As you'll quickly learn, sorting an array is one of computer science's favorite topics. It's highly useful, simple, and nonetheless interesting. No fewer than four of the required classes for a major address the topic (150, 160, 200, 338).

Selection sort

There are lots of techniques. Personally, my favorite technique - just because it's the simplest to understand and implement - is selection sort. The selection sort algorithm involves finding the smallest element of the array, and swapping it with the first element. Then finding the smallest element after the first element, and swapping it with the second element. Then finding the smallest element after the second element and swapping it with the third element, etc. Once you're done, the array is sorted.

public class SelectionSort {
    public static void sort(int[] elts) {
        for(int i = 0; i < elts.length; i++) {
            int min = i; // min will be index of minimum starting at i
            for(int j = i + 1; j < elts.length; j++) {
                if(elts[j] < elts[min]) min = j;
            }
            if(i != min) { // swap elts[i] and elts[min]
                int temp = elts[i];
                elts[i] = elts[min];
                elts[min] = temp;
            }
        }
    }
}

Insertion sort

Insertion sort is a different algorithm, which you may remember from a CSCI 150 lab: In insertion sort, you begin with the first element, which by itself is already sorted. But then you insert the second element into the list (possibly swapping the first and second elements). Then you insert the third element into the first two elements where it fits.

public class InsertionSort {
    public static void sort(int[] elts) {
        for(int i = 1; i < elts.length; i++) {
            int k = elts[i]; // store element i in k
            int j;
            for(j = i - 1; j >= 0 && elts[j] > k; j--) {
                elts[j + 1] = elts[j]; // shift elts[j] up one slot
            }
            elts[j + 1] = k; // place k into vacated slot
        }
    }
}

(Notice the use of the short-circuit property of && in the condition for the for loop: We test whether j >= 0 first, and then we test whether elts[j] > k. This order is important.

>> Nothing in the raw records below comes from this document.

/-- Perform conversions in ascending order: (destination index, encoding) of the active ones. -/
def vcvtRun (conv : Nat → Option Nat → BitVec 32 → Nat × FFlags × BitVec 32) (p : Half) :
    List (Option Nat × Nat × Nat) → FFlags → BitVec 32 → List (Nat × Nat) × FFlags × BitVec 32
  | [], fl, sd => ([], fl, sd)
  | (src, d, b) :: r, fl, sd =>
    if p.getLsbD b then
      let (x, f, sd) := conv d src sd
      let (l, fl, sd) := vcvtRun conv p r (fl ||| f) sd
      ((d, x) :: l, fl, sd)
    else vcvtRun conv p r fl sd

/-- The bytes of a register group, v[k] lowest (R205). -/
def State.groupBytes (s : State) (c : CtxId) (k g : Nat) : List Byte := (List.range g).flatMap (fun i => natLe 64 (s.rv c (k + i)).toNat)

/-- Write a byte string to a register group from v[k] on, zeros after its end (R205). -/
def State.setGroup (s : State) (c : CtxId) (k : Nat) (l : List Byte) : State :=
  (List.range ((l.length + 63) / 64)).foldl (fun s i => s.wv c (k + i) (BitVec.ofNat 512 (leNat ((l.drop (64 * i)).take 64)))) s

/-- Element j of consecutive block frames: scale code and element code (R106). -/
def frameElem (et blk : Nat) (b : List Byte) (j : Nat) : Nat × Nat :=
  let f := frameBytes et blk
  let fr := b.drop (j / blockLen blk * f)
  ((fr.headD 0).toNat, packed ((fr.drop 1).take (f - 1)) (elemWidth et) (j % blockLen blk))

/-- VCVT. -/
def bodyVcvt (sat : Bool) : Body := fun e s => do
  let dst := e.o.fn.toNat % 32
  let part := (e.o.imm.extractLsb' 0 3).toNat
  e.accept s (fun et => !(et == 0 || et == 15 || decide (14 ≤ dst) || ((et == 14 || decide (16 ≤ et)) && dst != 6)))
  let mode := e.rmv s
  let p := e.pgv s
  let old := s.rv e.me e.o.d.toNat
  let w := elemWidth dst
  let (l, fl, sd) :=
    if 16 ≤ e.et then
      let blk := (e.o.imm.extractLsb' 8 3).toNat
      let g := (((16 * part + 15) / blockLen blk + 1) * frameBytes e.et blk + 63) / 64
      let b := s.groupBytes e.me e.o.s1.toNat g
      let conv := fun (d : Nat) (_ : Option Nat) (sd : BitVec 32) =>
        let j := part * 16 + d
        let (sc, x) := frameElem e.et blk b j
        let r := convert .f32 mode false sd (mxVal e.et sc (vgen e.me 2 j) (vgen e.me 3 j) x)
        (r.bits, r.fl, r.seed)
      vcvtRun conv p ((List.range 16).map (fun i => (none, i, i))) 0 (e.k s).seed
    else
      let conv := fun (d : Nat) (src : Option Nat) (sd : BitVec 32) =>
        match src with
        | some j => vconv e.me mode sat e.et dst d (e.va s j) sd
        | none => (0, 0, sd)
      vcvtRun conv p (vcvtPlan e.et dst part) 0 (e.k s).seed
  let els := (List.range (elemCount dst)).map (fun i => match l.find? (fun x => x.1 == i) with | some x => x.2 | none => vel old w i)
  .ok (.next, (s.flagSeed e.me fl sd).wv e.me e.o.d.toNat (vof w els))

/-! VRED (R210, R232). -/

/-- The identity of a reduction (Table 68): 0 sum, 1 min, 2 max, 3 and, 4 or, 5 xor. -/
def vredIdent (fn et : Nat) : Nat :=
  let w := elemWidth et
  if etF et then
    let f := (fmtOf et).getD .f32
    match fn with
    | 0 => f.signed true 0
    | 1 => f.infCode
    | _ => f.signed true f.infCode
  else
    match fn with
    | 1 => if et = 2 then 2 ^ w - 1 else 2 ^ (w - 1) - 1
    | 2 => if et = 2 then 0 else 2 ^ (w - 1)
    | 3 => 2 ^ w - 1
    | _ => 0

If we tested whether elts[j] > k first, then it might happen that j was -1, in which case this would throw an ArrayIndexOutOfBoundsException.)

Although insertion sort and selection sort both consume O(n²) time, insertion sort is considered to be faster, since it at least sometimes does better. For example, if somehow we knew the array was already sorted, insertion sort would only take O(n) time. Of course, if we knew it were already sorted, why would we call it? But insertion sort also does well if the list is almost sorted.

Given these two sorting techniques, you might be inclined to give up: Is there any hope for doing better than O(n²)? It turns out there is, but that's a topic for later.